[PROBLEM TO WORK ON]: For the records that follow, please set down exactly the lines between the one holding "d.spReqs := rfl" and the one holding "d.outbox := rfl", inclusive, and only those.

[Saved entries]

------------------------

-- ==== Sys2Proof/Laws/State.lean ====
section
/-!
SUPPORT. Sys2Proof/Laws/State.lean: what an update of the state leaves alone, field by field, so that no proof unfolds a
record update: the effect of a command (`upd`), a register write (`wri`), a message (`send`) and the stores by unit.
-/

namespace Sys2Proof.Machine

/-! ### The state around the block -/

@[simp] theorem upd_def (s : State) (f : Dev → Dev) : upd s f = .next { s with d := f s.d } := rfl

/-! ### Register writes -/

@[simp] theorem Dev.wr_eq_wri (d : Dev) (p : Nat) (f : Fld) (v : Nat) : d.wr p f v = d.wri p 0 f v := rfl
@[simp] theorem Dev.rd_eq_rdi (d : Dev) (p : Nat) (f : Fld) : d.rd p f = d.rdi p 0 f := rfl
@[simp] theorem Dev.wri_marks (d : Dev) (p i v : Nat) (g : Fld) : (d.wri p i g v).marks = d.marks := rfl
@[simp] theorem Dev.wri_noService (d : Dev) (p i v : Nat) (g : Fld) : (d.wri p i g v).noService = d.noService := rfl
@[simp] theorem Dev.wri_resetTiles (d : Dev) (p i v : Nat) (g : Fld) : (d.wri p i g v).resetTiles = d.resetTiles := rfl
@[simp] theorem Dev.wri_rings (d : Dev) (p i v : Nat) (g : Fld) : (d.wri p i g v).rings = d.rings := rfl
@[simp] theorem Dev.wri_kill (d : Dev) (p i v : Nat) (g : Fld) : (d.wri p i g v).kill = d.kill := rfl
@[simp] theorem Dev.wri_amax (d : Dev) (p i v : Nat) (g : Fld) : (d.wri p i g v).amax = d.amax := rfl
@[simp] theorem Dev.wri_roll (d : Dev) (p i v : Nat) (g : Fld) : (d.wri p i g v).roll = d.roll := rfl
@[simp] theorem Dev.wri_mes (d : Dev) (p i v : Nat) (g : Fld) : (d.wri p i g v).mes = d.mes := rfl
@[simp] theorem Dev.wri_sfs (d : Dev) (p i v : Nat) (g : Fld) : (d.wri p i g v).sfs = d.sfs := rfl
@[simp] theorem Dev.wri_plan (d : Dev) (p i v : Nat) (g : Fld) : (d.wri p i g v).plan = d.plan := rfl
@[simp] theorem Dev.wri_circs (d : Dev) (p i v : Nat) (g : Fld) : (d.wri p i g v).circs = d.circs := rfl
@[simp] theorem Dev.wri_tgs (d : Dev) (p i v : Nat) (g : Fld) : (d.wri p i g v).tgs = d.tgs := rfl
@[simp] theorem Dev.wri_descs (d : Dev) (p i v : Nat) (g : Fld) : (d.wri p i g v).descs = d.descs := rfl
@[simp] theorem Dev.wri_ioDrains (d : Dev) (p i v : Nat) (g : Fld) : (d.wri p i g v).ioDrains = d.ioDrains := rfl
@[simp] theorem Dev.wri_load (d : Dev) (p i v : Nat) (g : Fld) : (d.wri p i g v).load = d.load := rfl
@[simp] theorem Dev.wri_staleSeen (d : Dev) (p i v : Nat) (g : Fld) : (d.wri p i g v).staleSeen = d.staleSeen := rfl
@[simp] theorem Dev.wri_watch (d : Dev) (p i v : Nat) (g : Fld) : (d.wri p i g v).watch = d.watch := rfl
@[simp] theorem Dev.wri_spad (d : Dev) (p i v : Nat) (g : Fld) : (d.wri p i g v).spad = d.spad := rfl
@[simp] theorem Dev.wri_spTags (d : Dev) (p i v : Nat) (g : Fld) : (d.wri p i g v).spTags = d.spTags := rfl
@[simp] theorem Dev.wri_spTagBase (d : Dev) (p i v : Nat) (g : Fld) : (d.wri p i g v).spTagBase = d.spTagBase := rfl
@[simp] theorem Dev.wri_spReqs (d : Dev) (p i v : Nat) (g : Fld) : (d.wri p i g v).spReqs = d.spReqs := rfl
@[simp] theorem Dev.wri_spFix (d : Dev) (p i v : Nat) (g : Fld) : (d.wri p i g v).spFix = d.spFix := rfl
@[simp] theorem Dev.wri_spLast (d : Dev) (p i v : Nat) (g : Fld) : (d.wri p i g v).spLast = d.spLast := rfl
@[simp] theorem Dev.wri_apQ (d : Dev) (p i v : Nat) (g : Fld) : (d.wri p i g v).apQ = d.apQ := rfl
@[simp] theorem Dev.wri_winWrites (d : Dev) (p i v : Nat) (g : Fld) : (d.wri p i g v).winWrites = d.winWrites := rfl
@[simp] theorem Dev.wri_caches (d : Dev) (p i v : Nat) (g : Fld) : (d.wri p i g v).caches = d.caches := rfl
@[simp] theorem Dev.wri_plru (d : Dev) (p i v : Nat) (g : Fld) : (d.wri p i g v).plru = d.plru := rfl
@[simp] theorem Dev.wri_near (d : Dev) (p i v : Nat) (g : Fld) : (d.wri p i g v).near = d.near := rfl
@[simp] theorem Dev.wri_nearGen (d : Dev) (p i v : Nat) (g : Fld) : (d.wri p i g v).nearGen = d.nearGen := rfl
@[simp] theorem Dev.wri_poison (d : Dev) (p i v : Nat) (g : Fld) : (d.wri p i g v).poison = d.poison := rfl
@[simp] theorem Dev.wri_hostMem (d : Dev) (p i v : Nat) (g : Fld) : (d.wri p i g v).hostMem = d.hostMem := rfl
@[simp] theorem Dev.wri_fabric (d : Dev) (p i v : Nat) (g : Fld) : (d.wri p i g v).fabric = d.fabric := rfl
@[simp] theorem Dev.wri_outbox (d : Dev) (p i v : Nat) (g : Fld) : (d.wri p i g v).outbox = d.outbox := rfl
@[simp] theorem Dev.wri_log (d : Dev) (p i v : Nat) (g : Fld) : (d.wri p i g v).log = d.log := rfl
@[simp] theorem Dev.wri_graces (d : Dev) (p i v : Nat) (g : Fld) : (d.wri p i g v).graces = d.graces := rfl
@[simp] theorem Dev.wri_ladders (d : Dev) (p i v : Nat) (g : Fld) : (d.wri p i g v).ladders = d.ladders := rfl
@[simp] theorem Dev.wri_logBuf (d : Dev) (p i v : Nat) (g : Fld) : (d.wri p i g v).logBuf = d.logBuf := rfl
@[simp] theorem Dev.wri_reactWritten (d : Dev) (p i v : Nat) (g : Fld) : (d.wri p i g v).reactWritten = d.reactWritten := rfl
@[simp] theorem Dev.wri_msix (d : Dev) (p i v : Nat) (g : Fld) : (d.wri p i g v).msix = d.msix := rfl
@[simp] theorem Dev.wri_firstTraps (d : Dev) (p i v : Nat) (g : Fld) : (d.wri p i g v).firstTraps = d.firstTraps := rfl
@[simp] theorem Dev.wri_runs (d : Dev) (p i v : Nat) (g : Fld) : (d.wri p i g v).runs = d.runs := rfl
@[simp] theorem Dev.wri_readers (d : Dev) (p i v : Nat) (g : Fld) : (d.wri p i g v).readers = d.readers := rfl
@[simp] theorem Dev.wri_fills (d : Dev) (p i v : Nat) (g : Fld) : (d.wri p i g v).fills = d.fills := rfl
@[simp] theorem Dev.wri_reqs (d : Dev) (p i v : Nat) (g : Fld) : (d.wri p i g v).reqs = d.reqs := rfl
@[simp] theorem Dev.wri_nextReq (d : Dev) (p i v : Nat) (g : Fld) : (d.wri p i g v).nextReq = d.nextReq := rfl
@[simp] theorem Dev.wri_stalls (d : Dev) (p i v : Nat) (g : Fld) : (d.wri p i g v).stalls = d.stalls := rfl
@[simp] theorem Dev.wri_tcache (d : Dev) (p i v : Nat) (g : Fld) : (d.wri p i g v).tcache = d.tcache := rfl
@[simp] theorem Dev.wri_invPage (d : Dev) (p i v : Nat) (g : Fld) : (d.wri p i g v).invPage = d.invPage := rfl
@[simp] theorem Dev.wri_retires (d : Dev) (p i v : Nat) (g : Fld) : (d.wri p i g v).retires = d.retires := rfl
@[simp] theorem Dev.wri_migrations (d : Dev) (p i v : Nat) (g : Fld) : (d.wri p i g v).migrations = d.migrations := rfl
@[simp] theorem Dev.wri_ceCounts (d : Dev) (p i v : Nat) (g : Fld) : (d.wri p i g v).ceCounts = d.ceCounts := rfl
@[simp] theorem Dev.wri_ceTold (d : Dev) (p i v : Nat) (g : Fld) : (d.wri p i g v).ceTold = d.ceTold := rfl
@[simp] theorem Dev.wri_retWindow (d : Dev) (p i v : Nat) (g : Fld) : (d.wri p i g v).retWindow = d.retWindow := rfl
@[simp] theorem Dev.wri_sparesOut (d : Dev) (p i v : Nat) (g : Fld) : (d.wri p i g v).sparesOut = d.sparesOut := rfl
@[simp] theorem Dev.wri_patrolAt (d : Dev) (p i v : Nat) (g : Fld) : (d.wri p i g v).patrolAt = d.patrolAt := rfl
@[simp] theorem Dev.wri_patrolRows (d : Dev) (p i v : Nat) (g : Fld) : (d.wri p i g v).patrolRows = d.patrolRows := rfl
@[simp] theorem Dev.wri_rowMeta (d : Dev) (p i v : Nat) (g : Fld) : (d.wri p i g v).rowMeta = d.rowMeta := rfl
@[simp] theorem Dev.wri_flashRetired (d : Dev) (p i v : Nat) (g : Fld) : (d.wri p i g v).flashRetired = d.flashRetired := rfl
@[simp] theorem Dev.wri_retraining (d : Dev) (p i v : Nat) (g : Fld) : (d.wri p i g v).retraining = d.retraining := rfl
@[simp] theorem Dev.wri_probeFailed (d : Dev) (p i v : Nat) (g : Fld) : (d.wri p i g v).probeFailed = d.probeFailed := rfl
@[simp] theorem Dev.wri_expDown (d : Dev) (p i v : Nat) (g : Fld) : (d.wri p i g v).expDown = d.expDown := rfl
@[simp] theorem Dev.wri_carters (d : Dev) (p i v : Nat) (g : Fld) : (d.wri p i g v).carters = d.carters := rfl
@[simp] theorem Dev.wri_nmScrub (d : Dev) (p i v : Nat) (g : Fld) : (d.wri p i g v).nmScrub = d.nmScrub := rfl
@[simp] theorem Dev.wri_copies (d : Dev) (p i v : Nat) (g : Fld) : (d.wri p i g v).copies = d.copies := rfl
@[simp] theorem Dev.wri_decomps (d : Dev) (p i v : Nat) (g : Fld) : (d.wri p i g v).decomps = d.decomps := rfl
@[simp] theorem Dev.wri_needRestart (d : Dev) (p i v : Nat) (g : Fld) : (d.wri p i g v).needRestart = d.needRestart := rfl
@[simp] theorem Dev.wri_restarted (d : Dev) (p i v : Nat) (g : Fld) : (d.wri p i g v).restarted = d.restarted := rfl
@[simp] theorem Dev.wri_clerks (d : Dev) (p i v : Nat) (g : Fld) : (d.wri p i g v).clerks = d.clerks := rfl
@[simp] theorem Dev.wri_subs (d : Dev) (p i v : Nat) (g : Fld) : (d.wri p i g v).subs = d.subs := rfl
@[simp] theorem Dev.wri_ports (d : Dev) (p i v : Nat) (g : Fld) : (d.wri p i g v).ports = d.ports := rfl
@[simp] theorem Dev.wri_wire (d : Dev) (p i v : Nat) (g : Fld) : (d.wri p i g v).wire = d.wire := rfl
@[simp] theorem Dev.wri_kyLocal (d : Dev) (p i v : Nat) (g : Fld) : (d.wri p i g v).kyLocal = d.kyLocal := rfl
@[simp] theorem Dev.wri_conns (d : Dev) (p i v : Nat) (g : Fld) : (d.wri p i g v).conns = d.conns := rfl
@[simp] theorem Dev.wri_e2eRx (d : Dev) (p i v : Nat) (g : Fld) : (d.wri p i g v).e2eRx = d.e2eRx := rfl
@[simp] theorem Dev.wri_buckets (d : Dev) (p i v : Nat) (g : Fld) : (d.wri p i g v).buckets = d.buckets := rfl
@[simp] theorem Dev.wri_hopSeen (d : Dev) (p i v : Nat) (g : Fld) : (d.wri p i g v).hopSeen = d.hopSeen := rfl
@[simp] theorem Dev.wri_tsyncAt (d : Dev) (p i v : Nat) (g : Fld) : (d.wri p i g v).tsyncAt = d.tsyncAt := rfl
@[simp] theorem Dev.wri_tsyncSent (d : Dev) (p i v : Nat) (g : Fld) : (d.wri p i g v).tsyncSent = d.tsyncSent := rfl
@[simp] theorem Dev.wri_exchange (d : Dev) (p i v : Nat) (g : Fld) : (d.wri p i g v).exchange = d.exchange := rfl
@[simp] theorem Dev.wri_colls (d : Dev) (p i v : Nat) (g : Fld) : (d.wri p i g v).colls = d.colls := rfl
@[simp] theorem Dev.wri_nextPutTag (d : Dev) (p i v : Nat) (g : Fld) : (d.wri p i g v).nextPutTag = d.nextPutTag := rfl
@[simp] theorem Dev.wri_vgcs (d : Dev) (p i v : Nat) (g : Fld) : (d.wri p i g v).vgcs = d.vgcs := rfl
@[simp] theorem Dev.wri_vga (d : Dev) (p i v : Nat) (g : Fld) : (d.wri p i g v).vga = d.vga := rfl
@[simp] theorem Dev.wri_vgAt (d : Dev) (p i v : Nat) (g : Fld) : (d.wri p i g v).vgAt = d.vgAt := rfl
@[simp] theorem Dev.wri_boundaries (d : Dev) (p i v : Nat) (g : Fld) : (d.wri p i g v).boundaries = d.boundaries := rfl
@[simp] theorem Dev.wri_capGap (d : Dev) (p i v : Nat) (g : Fld) : (d.wri p i g v).capGap = d.capGap := rfl
@[simp] theorem Dev.wri_between (d : Dev) (p i v : Nat) (g : Fld) : (d.wri p i g v).between = d.between := rfl
@[simp] theorem Dev.wri_substs (d : Dev) (p i v : Nat) (g : Fld) : (d.wri p i g v).substs = d.substs := rfl
@[simp] theorem Dev.wri_slices (d : Dev) (p i v : Nat) (g : Fld) : (d.wri p i g v).slices = d.slices := rfl
@[simp] theorem Dev.wri_biDone (d : Dev) (p i v : Nat) (g : Fld) : (d.wri p i g v).biDone = d.biDone := rfl
@[simp] theorem Dev.wri_biSince (d : Dev) (p i v : Nat) (g : Fld) : (d.wri p i g v).biSince = d.biSince := rfl
@[simp] theorem Dev.wri_biTold (d : Dev) (p i v : Nat) (g : Fld) : (d.wri p i g v).biTold = d.biTold := rfl
@[simp] theorem Dev.wri_bistWin (d : Dev) (p i v : Nat) (g : Fld) : (d.wri p i g v).bistWin = d.bistWin := rfl
@[simp] theorem Dev.wri_lastSlices (d : Dev) (p i v : Nat) (g : Fld) : (d.wri p i g v).lastSlices = d.lastSlices := rfl
@[simp] theorem Dev.wri_repairs (d : Dev) (p i v : Nat) (g : Fld) : (d.wri p i g v).repairs = d.repairs := rfl
@[simp] theorem Dev.wri_repairDiscards (d : Dev) (p i v : Nat) (g : Fld) : (d.wri p i g v).repairDiscards = d.repairDiscards := rfl
@[simp] theorem Dev.wri_assay (d : Dev) (p i v : Nat) (g : Fld) : (d.wri p i g v).assay = d.assay := rfl
@[simp] theorem Dev.wri_snaps (d : Dev) (p i v : Nat) (g : Fld) : (d.wri p i g v).snaps = d.snaps := rfl
@[simp] theorem Dev.wri_restoring (d : Dev) (p i v : Nat) (g : Fld) : (d.wri p i g v).restoring = d.restoring := rfl
@[simp] theorem Dev.wri_pr (d : Dev) (p i v : Nat) (g : Fld) : (d.wri p i g v).pr = d.pr := rfl
@[simp] theorem Dev.wri_cxl (d : Dev) (p i v : Nat) (g : Fld) : (d.wri p i g v).cxl = d.cxl := rfl
@[simp] theorem Dev.wri_snoop (d : Dev) (p i v : Nat) (g : Fld) : (d.wri p i g v).snoop = d.snoop := rfl
@[simp] theorem Dev.wri_hdmSize (d : Dev) (p i v : Nat) (g : Fld) : (d.wri p i g v).hdmSize = d.hdmSize := rfl
@[simp] theorem Dev.wri_msixTbl (d : Dev) (p i v : Nat) (g : Fld) : (d.wri p i g v).msixTbl = d.msixTbl := rfl
@[simp] theorem Dev.wri_msixPend (d : Dev) (p i v : Nat) (g : Fld) : (d.wri p i g v).msixPend = d.msixPend := rfl
@[simp] theorem Dev.wri_ideBad (d : Dev) (p i v : Nat) (g : Fld) : (d.wri p i g v).ideBad = d.ideBad := rfl
@[simp] theorem Dev.wri_bt (d : Dev) (p i v : Nat) (g : Fld) : (d.wri p i g v).bt = d.bt := rfl
@[simp] theorem Dev.wri_dice (d : Dev) (p i v : Nat) (g : Fld) : (d.wri p i g v).dice = d.dice := rfl
@[simp] theorem Dev.wri_flash (d : Dev) (p i v : Nat) (g : Fld) : (d.wri p i g v).flash = d.flash := rfl
@[simp] theorem Dev.wri_updated (d : Dev) (p i v : Nat) (g : Fld) : (d.wri p i g v).updated = d.updated := rfl
@[simp] theorem Dev.wri_planDigest (d : Dev) (p i v : Nat) (g : Fld) : (d.wri p i g v).planDigest = d.planDigest := rfl
@[simp] theorem Dev.wri_mg (d : Dev) (p i v : Nat) (g : Fld) : (d.wri p i g v).mg = d.mg := rfl
@[simp] theorem Dev.wri_power (d : Dev) (p i v : Nat) (g : Fld) : (d.wri p i g v).power = d.power := rfl
@[simp] theorem Dev.wri_gov (d : Dev) (p i v : Nat) (g : Fld) : (d.wri p i g v).gov = d.gov := rfl
@[simp] theorem Dev.wri_droopAt (d : Dev) (p i v : Nat) (g : Fld) : (d.wri p i g v).droopAt = d.droopAt := rfl
@[simp] theorem Dev.wri_thermTrip (d : Dev) (p i v : Nat) (g : Fld) : (d.wri p i g v).thermTrip = d.thermTrip := rfl
@[simp] theorem Dev.wri_pulseUntil (d : Dev) (p i v : Nat) (g : Fld) : (d.wri p i g v).pulseUntil = d.pulseUntil := rfl
@[simp] theorem Dev.wri_busyAt (d : Dev) (p i v : Nat) (g : Fld) : (d.wri p i g v).busyAt = d.busyAt := rfl
@[simp] theorem Dev.wri_rdata (d : Dev) (p i v : Nat) (g : Fld) : (d.wri p i g v).rdata = d.rdata := rfl
@[simp] theorem Dev.wri_cclk (d : Dev) (p i v : Nat) (g : Fld) : (d.wri p i g v).cclk = d.cclk := rfl
@[simp] theorem Dev.wri_env (d : Dev) (p i v : Nat) (g : Fld) : (d.wri p i g v).env = d.env := rfl
@[simp] theorem Dev.wri_fresh (d : Dev) (p i v : Nat) (g : Fld) : (d.wri p i g v).fresh = d.fresh := rfl
@[simp] theorem Dev.wri_cyc (d : Dev) (p i v : Nat) (g : Fld) : (d.wri p i g v).cyc = d.cyc := rfl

------------------------

[FINAL ANSWER]:
@[simp] theorem Dev.wri_spReqs (d : Dev) (p i v : Nat) (g : Fld) : (d.wri p i g v).spReqs = d.spReqs := rfl
@[simp] theorem Dev.wri_spFix (d : Dev) (p i v : Nat) (g : Fld) : (d.wri p i g v).spFix = d.spFix := rfl
@[simp] theorem Dev.wri_spLast (d : Dev) (p i v : Nat) (g : Fld) : (d.wri p i g v).spLast = d.spLast := rfl
@[simp] theorem Dev.wri_apQ (d : Dev) (p i v : Nat) (g : Fld) : (d.wri p i g v).apQ = d.apQ := rfl
@[simp] theorem Dev.wri_winWrites (d : Dev) (p i v : Nat) (g : Fld) : (d.wri p i g v).winWrites = d.winWrites := rfl
@[simp] theorem Dev.wri_caches (d : Dev) (p i v : Nat) (g : Fld) : (d.wri p i g v).caches = d.caches := rfl
@[simp] theorem Dev.wri_plru (d : Dev) (p i v : Nat) (g : Fld) : (d.wri p i g v).plru = d.plru := rfl
@[simp] theorem Dev.wri_near (d : Dev) (p i v : Nat) (g : Fld) : (d.wri p i g v).near = d.near := rfl
@[simp] theorem Dev.wri_nearGen (d : Dev) (p i v : Nat) (g : Fld) : (d.wri p i g v).nearGen = d.nearGen := rfl
@[simp] theorem Dev.wri_poison (d : Dev) (p i v : Nat) (g : Fld) : (d.wri p i g v).poison = d.poison := rfl
@[simp] theorem Dev.wri_hostMem (d : Dev) (p i v : Nat) (g : Fld) : (d.wri p i g v).hostMem = d.hostMem := rfl
@[simp] theorem Dev.wri_fabric (d : Dev) (p i v : Nat) (g : Fld) : (d.wri p i g v).fabric = d.fabric := rfl
@[simp] theorem Dev.wri_outbox (d : Dev) (p i v : Nat) (g : Fld) : (d.wri p i g v).outbox = d.outbox := rfl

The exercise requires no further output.